PROBLEM DESCRIPTION » From the data below, return the exact lines starting at the line containing "(s.handDistrict b d).pending" and ending at the line containing "(s.handDistrict b d).intake", both included, and nothing else.

*** Opening MATERIAL SUPPLIED ***

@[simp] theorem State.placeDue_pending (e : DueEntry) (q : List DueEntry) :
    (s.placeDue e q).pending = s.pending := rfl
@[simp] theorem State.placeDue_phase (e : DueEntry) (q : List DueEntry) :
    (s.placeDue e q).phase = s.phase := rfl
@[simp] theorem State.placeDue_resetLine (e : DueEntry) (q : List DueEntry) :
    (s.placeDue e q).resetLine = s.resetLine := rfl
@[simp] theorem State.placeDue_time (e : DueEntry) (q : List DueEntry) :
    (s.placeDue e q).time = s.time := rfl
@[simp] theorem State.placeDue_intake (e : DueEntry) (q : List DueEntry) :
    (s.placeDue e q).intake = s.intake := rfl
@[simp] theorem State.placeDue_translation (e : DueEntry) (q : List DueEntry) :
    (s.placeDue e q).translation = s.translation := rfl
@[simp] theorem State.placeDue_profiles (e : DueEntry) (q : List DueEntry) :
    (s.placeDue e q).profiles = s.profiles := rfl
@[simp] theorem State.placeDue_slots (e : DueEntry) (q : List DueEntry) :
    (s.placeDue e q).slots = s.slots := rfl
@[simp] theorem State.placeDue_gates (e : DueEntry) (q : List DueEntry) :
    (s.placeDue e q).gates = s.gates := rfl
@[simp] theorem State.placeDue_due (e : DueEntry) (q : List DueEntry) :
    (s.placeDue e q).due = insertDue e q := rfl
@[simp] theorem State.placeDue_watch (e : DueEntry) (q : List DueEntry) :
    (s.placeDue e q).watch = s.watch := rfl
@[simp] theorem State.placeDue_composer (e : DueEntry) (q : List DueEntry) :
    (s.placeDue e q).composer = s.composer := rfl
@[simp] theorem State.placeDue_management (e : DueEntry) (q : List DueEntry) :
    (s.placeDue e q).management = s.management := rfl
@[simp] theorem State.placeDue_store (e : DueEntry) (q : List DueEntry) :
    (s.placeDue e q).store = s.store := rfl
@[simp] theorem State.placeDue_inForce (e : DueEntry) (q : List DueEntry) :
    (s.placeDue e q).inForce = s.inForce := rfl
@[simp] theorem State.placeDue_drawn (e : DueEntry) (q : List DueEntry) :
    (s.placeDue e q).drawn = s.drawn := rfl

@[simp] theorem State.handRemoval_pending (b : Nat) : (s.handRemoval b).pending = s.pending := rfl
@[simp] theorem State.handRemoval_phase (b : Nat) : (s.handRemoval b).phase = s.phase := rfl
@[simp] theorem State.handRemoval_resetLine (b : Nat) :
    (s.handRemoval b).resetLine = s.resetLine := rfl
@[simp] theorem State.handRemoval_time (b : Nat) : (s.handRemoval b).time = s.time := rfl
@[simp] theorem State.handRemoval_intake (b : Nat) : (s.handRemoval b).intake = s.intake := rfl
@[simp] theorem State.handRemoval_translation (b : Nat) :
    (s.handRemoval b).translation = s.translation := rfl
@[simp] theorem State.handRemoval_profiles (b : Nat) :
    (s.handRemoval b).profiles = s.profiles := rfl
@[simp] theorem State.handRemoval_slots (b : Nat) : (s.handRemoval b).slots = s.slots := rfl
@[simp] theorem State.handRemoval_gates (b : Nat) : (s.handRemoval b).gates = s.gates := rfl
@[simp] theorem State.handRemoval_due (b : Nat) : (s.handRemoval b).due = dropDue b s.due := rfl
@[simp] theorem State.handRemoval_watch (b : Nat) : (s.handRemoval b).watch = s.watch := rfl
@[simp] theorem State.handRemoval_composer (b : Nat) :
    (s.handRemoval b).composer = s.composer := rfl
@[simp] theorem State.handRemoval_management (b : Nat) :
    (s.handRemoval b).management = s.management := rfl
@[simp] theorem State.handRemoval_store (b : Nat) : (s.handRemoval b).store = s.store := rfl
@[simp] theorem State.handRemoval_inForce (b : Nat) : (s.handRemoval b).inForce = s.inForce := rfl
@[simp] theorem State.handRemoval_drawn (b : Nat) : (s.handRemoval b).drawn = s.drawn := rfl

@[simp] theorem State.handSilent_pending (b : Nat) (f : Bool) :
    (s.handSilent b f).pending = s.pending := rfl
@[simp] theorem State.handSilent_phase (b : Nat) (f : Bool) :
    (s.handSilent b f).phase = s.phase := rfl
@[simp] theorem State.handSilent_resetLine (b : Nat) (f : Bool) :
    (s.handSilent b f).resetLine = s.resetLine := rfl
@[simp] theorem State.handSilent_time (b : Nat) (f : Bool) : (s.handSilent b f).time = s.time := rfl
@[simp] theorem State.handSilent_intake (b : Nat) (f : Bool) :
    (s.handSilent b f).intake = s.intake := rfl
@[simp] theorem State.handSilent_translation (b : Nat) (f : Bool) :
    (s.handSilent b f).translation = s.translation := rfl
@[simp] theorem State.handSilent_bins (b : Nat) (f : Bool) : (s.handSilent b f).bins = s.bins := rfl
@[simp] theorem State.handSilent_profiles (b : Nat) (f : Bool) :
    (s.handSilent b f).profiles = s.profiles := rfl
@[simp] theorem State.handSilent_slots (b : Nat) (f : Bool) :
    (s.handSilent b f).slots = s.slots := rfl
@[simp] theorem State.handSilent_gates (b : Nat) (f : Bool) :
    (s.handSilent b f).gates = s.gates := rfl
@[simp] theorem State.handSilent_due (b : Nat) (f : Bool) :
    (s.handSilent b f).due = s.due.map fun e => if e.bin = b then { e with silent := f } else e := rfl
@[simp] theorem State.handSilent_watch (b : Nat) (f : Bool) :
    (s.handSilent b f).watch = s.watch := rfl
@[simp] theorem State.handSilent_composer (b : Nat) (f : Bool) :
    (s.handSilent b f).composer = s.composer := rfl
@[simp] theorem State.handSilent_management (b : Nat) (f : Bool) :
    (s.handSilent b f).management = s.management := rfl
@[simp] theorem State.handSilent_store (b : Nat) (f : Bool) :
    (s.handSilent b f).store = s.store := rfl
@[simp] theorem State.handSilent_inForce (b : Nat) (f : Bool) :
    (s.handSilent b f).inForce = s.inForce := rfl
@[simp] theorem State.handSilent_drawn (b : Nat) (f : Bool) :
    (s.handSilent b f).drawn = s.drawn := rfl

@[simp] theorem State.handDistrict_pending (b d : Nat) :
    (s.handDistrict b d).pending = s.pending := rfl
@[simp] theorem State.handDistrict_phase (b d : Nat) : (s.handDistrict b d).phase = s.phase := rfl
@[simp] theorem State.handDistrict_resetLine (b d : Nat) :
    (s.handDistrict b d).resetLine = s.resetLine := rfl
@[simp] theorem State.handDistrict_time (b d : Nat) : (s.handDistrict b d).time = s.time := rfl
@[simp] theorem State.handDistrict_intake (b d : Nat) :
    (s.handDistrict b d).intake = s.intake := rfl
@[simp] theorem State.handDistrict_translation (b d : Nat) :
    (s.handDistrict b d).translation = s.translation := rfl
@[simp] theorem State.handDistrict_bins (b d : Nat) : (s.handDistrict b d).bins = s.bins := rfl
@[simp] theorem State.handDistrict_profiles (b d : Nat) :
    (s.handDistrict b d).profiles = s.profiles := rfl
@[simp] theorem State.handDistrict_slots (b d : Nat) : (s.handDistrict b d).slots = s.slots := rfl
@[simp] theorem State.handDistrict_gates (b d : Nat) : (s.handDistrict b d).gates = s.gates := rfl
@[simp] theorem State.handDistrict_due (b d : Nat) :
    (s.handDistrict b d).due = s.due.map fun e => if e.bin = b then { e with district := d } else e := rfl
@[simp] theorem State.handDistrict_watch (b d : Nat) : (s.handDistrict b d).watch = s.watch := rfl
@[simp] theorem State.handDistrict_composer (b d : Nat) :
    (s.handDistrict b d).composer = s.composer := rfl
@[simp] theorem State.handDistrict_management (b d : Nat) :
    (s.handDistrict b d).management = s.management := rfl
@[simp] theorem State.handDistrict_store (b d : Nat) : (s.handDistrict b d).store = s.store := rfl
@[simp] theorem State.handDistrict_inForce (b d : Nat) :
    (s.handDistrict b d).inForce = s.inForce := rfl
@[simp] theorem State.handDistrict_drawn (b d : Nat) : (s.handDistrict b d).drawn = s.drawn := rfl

*** Closing MATERIAL SUPPLIED ***

ANSWER TO THE EXERCISE »
    (s.handDistrict b d).pending = s.pending := rfl
@[simp] theorem State.handDistrict_phase (b d : Nat) : (s.handDistrict b d).phase = s.phase := rfl
@[simp] theorem State.handDistrict_resetLine (b d : Nat) :
    (s.handDistrict b d).resetLine = s.resetLine := rfl
@[simp] theorem State.handDistrict_time (b d : Nat) : (s.handDistrict b d).time = s.time := rfl
@[simp] theorem State.handDistrict_intake (b d : Nat) :
    (s.handDistrict b d).intake = s.intake := rfl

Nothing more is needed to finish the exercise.